Unanimous Decision. Our first dependent variable captures whether the vote on the merits in
each case was unanimous. Unanimous cases are coded 1, all others are coded 0. A unanimous
decision includes any decision in which no justice dissented, regardless of how many justices
participated in the case.
Consensual Decisions. Our second dependent variable measures the degree of consensus in the
vote on the merits for each case. We calculated the level of consensus by dividing the number of
justices who voted in the majority by the number of justices who participated in each case. This
dependent variable allows us to assess what factors are more likely to lead to consensus, even if
the vote in the case is not unanimous.
Independent Variables.
We coded most of the independent variables such that a positive increase in the independent
variable leads to a positive increase in the likelihood that the decision will be unanimous. See
Table 2 for the hypothesized direction of each coefficient and summary statistics.

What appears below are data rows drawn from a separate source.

/-- G, O, the opposite of G, and the double of G with Z other than 1. -/
theorem witness_PointAdditionIsTheAffineSum :
    GoodPoint (stP generator (pneg generator)).p[0] ∧ GoodPoint (stP generator (pneg generator)).p[1]
      ∧ GoodPoint (stP generator twoGtuple).p[1] ∧ GoodPoint State.reset.p[0] := by decide +kernel

theorem witness_DoublingAndNegation :
    GoodPoint (stP twoGtuple Point.neutral).p[0] ∧ GoodPoint (stP twoGtuple Point.neutral).p[1] := by decide +kernel

theorem witness_GroupLawIdentities : GoodPoint generator ∧ GoodPoint twoGtuple ∧ GoodPoint Point.neutral := by
  decide +kernel

/-- Z = (0, 0), and Z other than (0, 0) with a zero component. -/
theorem witness_AffineConversionDividesByZ :
    let s := stP ⟨⟨0, 0⟩, ⟨0, 0⟩, ⟨0, 0⟩, ⟨0, 0⟩⟩ ⟨⟨0, 0⟩, ⟨1, 0⟩, ⟨0, 1⟩, ⟨0, 0⟩⟩
    s.p[0].Z = ⟨0, 0⟩ ∧ PointCanonical s.p[1] ∧ s.p[1].Z ≠ ⟨0, 0⟩ := by decide

/-- (0, -1) on the curve, (1, 1) off it. -/
theorem witness_CheckedPointConstruction :
    let s := stE ⟨0, 0⟩ ⟨0x7FFFFFFFFFFFFFFFFFFFFFFFFFFFFFFE, 0⟩
    affineOnCurve s.e[0] s.e[1] = true ∧ Fe2Canonical s.e[0] ∧ Fe2Canonical s.e[1]
      ∧ affineOnCurve ⟨1, 0⟩ ⟨1, 0⟩ = false := by decide +kernel

/-- A tuple (0, c, c, 0) of O with c other than 1 (45_multiplier.md R229). -/
def scaledNeutral : Point := ⟨⟨0, 0⟩, ⟨3, 5⟩, ⟨3, 5⟩, ⟨0, 0⟩⟩

/-- G, and O as another tuple than the neutral one. -/
theorem witness_EndomorphismsCompleteOffExceptionalPoints :
    let s := stP generator scaledNeutral
    ((phi s.p[0]).Z ≠ ⟨0, 0⟩ ∧ (psi s.p[0]).Z ≠ ⟨0, 0⟩)
      ∧ (phi s.p[1]).Z ≠ ⟨0, 0⟩ ∧ (psi s.p[1]).Z ≠ ⟨0, 0⟩ ∧ GoodPoint s.p[1]
      ∧ sameAffine s.p[1] Point.neutral = true := by decide +kernel

/-- c = i, the double of G beside G; each of the commands has P[0] and answers a next state. -/
theorem witness_OnlyTheAffinePointShows :
    (Fe2Canonical ⟨0, 1⟩ ∧ (⟨0, 1⟩ : Fe2) ≠ ⟨0, 0⟩ ∧ PointCanonical (stP twoGtuple generator).p[0]
        ∧ (stP twoGtuple generator).p[0].Z ≠ ⟨0, 0⟩ ∧ (∀ b : PReg, PointCanonical (stP twoGtuple generator).p[b]))
      ∧ ∀ i ∈ [Instr.paffx 0 0, .paffy 0 0, .penc 0, .ponc 0, .peq 0 1, .peq 1 0, .peq 0 0],
        ∃ t, exec i (stP twoGtuple generator) = .next t := by
  refine ⟨by decide +kernel, ?_⟩
  intro i h
  simp only [List.mem_cons, List.not_mem_nil, or_false] at h
  have hz : (State.rdP (stP twoGtuple generator) 0).Z ≠ ezero := by decide
  rcases h with rfl | rfl | rfl | rfl | rfl | rfl | rfl
  · exact ⟨_, by rw [exec, execPaffx, if_neg hz]; rfl⟩
  · exact ⟨_, by rw [exec, execPaffy, if_neg hz]; rfl⟩
  · exact ⟨_, by rw [exec, execPenc, if_neg hz]; rfl⟩
  · exact ⟨_, rfl⟩
  · exact ⟨_, rfl⟩
  · exact ⟨_, rfl⟩
  · exact ⟨_, rfl⟩

/-- Lengths 31 and 32. -/
theorem witness_ScalarBytes : (stB 32 0 31).blen ≠ 32 ∧ (stB 32 (2 ^ 256 - 1) 32).blen = 32 := by decide

/-- Lengths 33, 32 and 64. -/
theorem witness_ScalarReduction :
    ((stB 33 0 33).blen ≠ 32 ∧ (stB 33 0 33).blen ≠ 64) ∧ (stB 32 0 32).blen.toNat = 32
      ∧ (stB 64 0 64).blen.toNat = 64 := by decide

/-- QV = 0 at reset; the Q of decompose(1), and the largest lanes. -/
theorem witness_RecodingRepresentsTheLanes :
    State.reset.qv = false
      ∧ (stQ.qv = true ∧ 0 ≤ stQ.q.a1.toInt ∧ 0 ≤ stQ.q.a2.toInt ∧ 0 ≤ stQ.q.a3.toInt ∧ 0 ≤ stQ.q.a4.toInt
        ∧ stQ.q.a1.toInt % 2 = 1)
      ∧ (0 ≤ (0xFFFFFFFFFFFFFFFF : Lane).toInt ∧ (0xFFFFFFFFFFFFFFFF : Lane).toInt % 2 = 1) := by decide

theorem witness_QuadAndDigitBytes :
    (State.reset.qv = false ∧ State.reset.dv = false) ∧ stQ.qv = true ∧ stT.dv = true := by decide

theorem witness_TableHoldsTheEightCombinations :
    NotExceptional (stP generator Point.neutral).p[0] ∧ NotExceptional (stP generator Point.neutral).p[1] := by
  decide +kernel

/-- imm8 = 8 and 7, 65 and 64; valid bits 0 and 1. -/
theorem witness_TableEntriesAreRead :
    (7 < (8 : BitVec 8).toNat ∧ (7 : BitVec 8).toNat ≤ 7 ∧ (7 : BitVec 8).toNat < 8 ∧ stT.tv = true
      ∧ State.reset.tv = false)
      ∧ (64 < (65 : BitVec 8).toNat ∧ (64 : BitVec 8).toNat ≤ 64 ∧ (64 : BitVec 8).toNat < 65 ∧ stT.dv = true
        ∧ ({ stT with dv := false } : State).dv = false) := by decide

theorem witness_MultiplicationEqualsItsParts :
    (2 : PReg) ≠ 3 ∧ NotExceptional (stK (BitVec.allOnes 256) 0 generator).p[0] := by decide +kernel

theorem witness_DoubleMultiplicationAddsTheProducts :
    NotExceptional (stK 1 2 generator).p[0] ∧ NotExceptional (stK 1 2 generator).p[1] := by decide +kernel

/-- V4.3 is exceptional for PHI and for PSI, so no table is built from it. -/
theorem witness_ExceptionalPointsRaise :
    let s := stP exceptional Point.neutral
    (phi s.p[0]).Z = ⟨0, 0⟩ ∧ (psi s.p[0]).Z = ⟨0, 0⟩ ∧ ¬NotExceptional s.p[0] := by decide +kernel

/-- The neutral tuple and another tuple of O. -/
theorem witness_MultipleOfIdentityIsIdentity :
    (GoodPoint State.reset.p[0] ∧ sameAffine State.reset.p[0] Point.neutral = true)
      ∧ GoodPoint (stP scaledNeutral generator).p[0]
      ∧ sameAffine (stP scaledNeutral generator).p[0] Point.neutral = true := by decide +kernel

/-- Z = (0, 0), and the double of G. -/
theorem witness_PointEncoding :
    let s := stP ⟨⟨0, 0⟩, ⟨0, 0⟩, ⟨0, 0⟩, ⟨0, 0⟩⟩ twoGtuple
    s.p[0].Z = ⟨0, 0⟩ ∧ s.p[1].Z ≠ ⟨0, 0⟩ := by decide

/-- The bytes of -G (95_test_vectors.md 2.5), with its affine coordinates. -/
theorem witness_DecodingAnEncodedPointGivesIt :
    let s := stB 32 0xEE1C4AF8630E024249A7C344844C8B5C0E3FEE9BA120785AB924A2462BCBB287 32
    Fe2Canonical negGx ∧ Fe2Canonical genY ∧ affineOnCurve negGx genY = true ∧ s.blen = 32
      ∧ memValue s.buf 0 32 = genY.re.toNat + 2 ^ 128 * genY.im.toNat + 2 ^ 255 * (xsign negGx).toNat := by
  decide +kernel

Ideological Dispersion Among the Justices. This variable measures the absolute value of the
distance between the median justice’s Martin-Quinn ideology score and the most ideologically
distant justice’s Martin-Quinn ideology score. We computed this variable based upon which
justices participated in each case.
Chief Justice Dummies. In order to test whether whom the Chief Justice is matters when
predicting whether a particular Court will achieve consensus or unanimity on a case, we created
dummy variables for each of the four Chief Justices who served during the time frame under
analysis. We then use Roberts as the baseline for comparison.